> [Activity]: Find every line in the entries that holds the string "withOperand" and report it.

[[ Data, beginning ]]

-- ==== Sys2Proof/Machine/Group3.lean ====
section
/-! DEFINITION. Group 3: short arithmetical instructions, fast store and indirect access (R160 to R175). -/

namespace Sys2Proof.Machine

/-- `30.0`: a' = a + n (R160). -/
def execF30_0 (x : IndexSpec) (n : AddressBits) (s : State) : Result :=
  withOperand .fast (modifiedN s x n) s fun v => sumToA (sv s.a + sv v) s

/-- `30.1`: a' = a + (n) (R161). -/
def execF30_1 (x : IndexSpec) (n : AddressBits) (s : State) : Result :=
  withOperand .indirect (modifiedN s x n) s fun v => sumToA (sv s.a + sv v) s

/-- `31.0`: a' = a - n (R162). -/
def execF31_0 (x : IndexSpec) (n : AddressBits) (s : State) : Result :=
  withOperand .fast (modifiedN s x n) s fun v => sumToA (sv s.a - sv v) s

/-- `31.1`: a' = a - (n) (R163). -/
def execF31_1 (x : IndexSpec) (n : AddressBits) (s : State) : Result :=
  withOperand .indirect (modifiedN s x n) s fun v => sumToA (sv s.a - sv v) s

/-- `32.0`: a' = -a + n (R164). -/
def execF32_0 (x : IndexSpec) (n : AddressBits) (s : State) : Result :=
  withOperand .fast (modifiedN s x n) s fun v => sumToA (-sv s.a + sv v) s

/-- `32.1`: a' = -a + (n) (R165). -/
def execF32_1 (x : IndexSpec) (n : AddressBits) (s : State) : Result :=
  withOperand .indirect (modifiedN s x n) s fun v => sumToA (-sv s.a + sv v) s

/-- `33.0`: a' = n (R166). -/
def execF33_0 (x : IndexSpec) (n : AddressBits) (s : State) : Result :=
  withOperand .fast (modifiedN s x n) s fun v => .next (s.setA v)

/-- `33.1`: a' = (n) (R167). -/
def execF33_1 (x : IndexSpec) (n : AddressBits) (s : State) : Result :=
  withOperand .indirect (modifiedN s x n) s fun v => .next (s.setA v)

/-- `34.0`: n' = a + n (R168). -/
def execF34_0 (x : IndexSpec) (n : AddressBits) (s : State) : Result :=
  sumToOperand .fast (modifiedN s x n) s fun v => sv s.a + v

/-- `34.1`: (n)' = a + (n) (R169). -/
def execF34_1 (x : IndexSpec) (n : AddressBits) (s : State) : Result :=
  sumToOperand .indirect (modifiedN s x n) s fun v => sv s.a + v

/-- `35.0`: n' = a - n (R170). -/
def execF35_0 (x : IndexSpec) (n : AddressBits) (s : State) : Result :=
  sumToOperand .fast (modifiedN s x n) s fun v => sv s.a - v

/-- `35.1`: (n)' = a - (n) (R171). -/
def execF35_1 (x : IndexSpec) (n : AddressBits) (s : State) : Result :=
  sumToOperand .indirect (modifiedN s x n) s fun v => sv s.a - v

/-- `36.0`: n' = -a + n (R172). -/
def execF36_0 (x : IndexSpec) (n : AddressBits) (s : State) : Result :=
  sumToOperand .fast (modifiedN s x n) s fun v => -sv s.a + v

/-- `36.1`: (n)' = -a + (n) (R173). -/
def execF36_1 (x : IndexSpec) (n : AddressBits) (s : State) : Result :=
  sumToOperand .indirect (modifiedN s x n) s fun v => -sv s.a + v

/-- `37.0`: n' = a (R174). -/
def execF37_0 (x : IndexSpec) (n : AddressBits) (s : State) : Result :=
  storeOperand .fast (modifiedN s x n) s.a s

/-- `37.1`: (n)' = a (R175). -/
def execF37_1 (x : IndexSpec) (n : AddressBits) (s : State) : Result :=
  storeOperand .indirect (modifiedN s x n) s.a s

end Sys2Proof.Machine
end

[[ Data, end ]]

> [Finished task]:
  withOperand .fast (modifiedN s x n) s fun v => sumToA (sv s.a + sv v) s
  withOperand .indirect (modifiedN s x n) s fun v => sumToA (sv s.a + sv v) s
  withOperand .fast (modifiedN s x n) s fun v => sumToA (sv s.a - sv v) s
  withOperand .indirect (modifiedN s x n) s fun v => sumToA (sv s.a - sv v) s
  withOperand .fast (modifiedN s x n) s fun v => sumToA (-sv s.a + sv v) s
  withOperand .indirect (modifiedN s x n) s fun v => sumToA (-sv s.a + sv v) s
  withOperand .fast (modifiedN s x n) s fun v => .next (s.setA v)
  withOperand .indirect (modifiedN s x n) s fun v => .next (s.setA v)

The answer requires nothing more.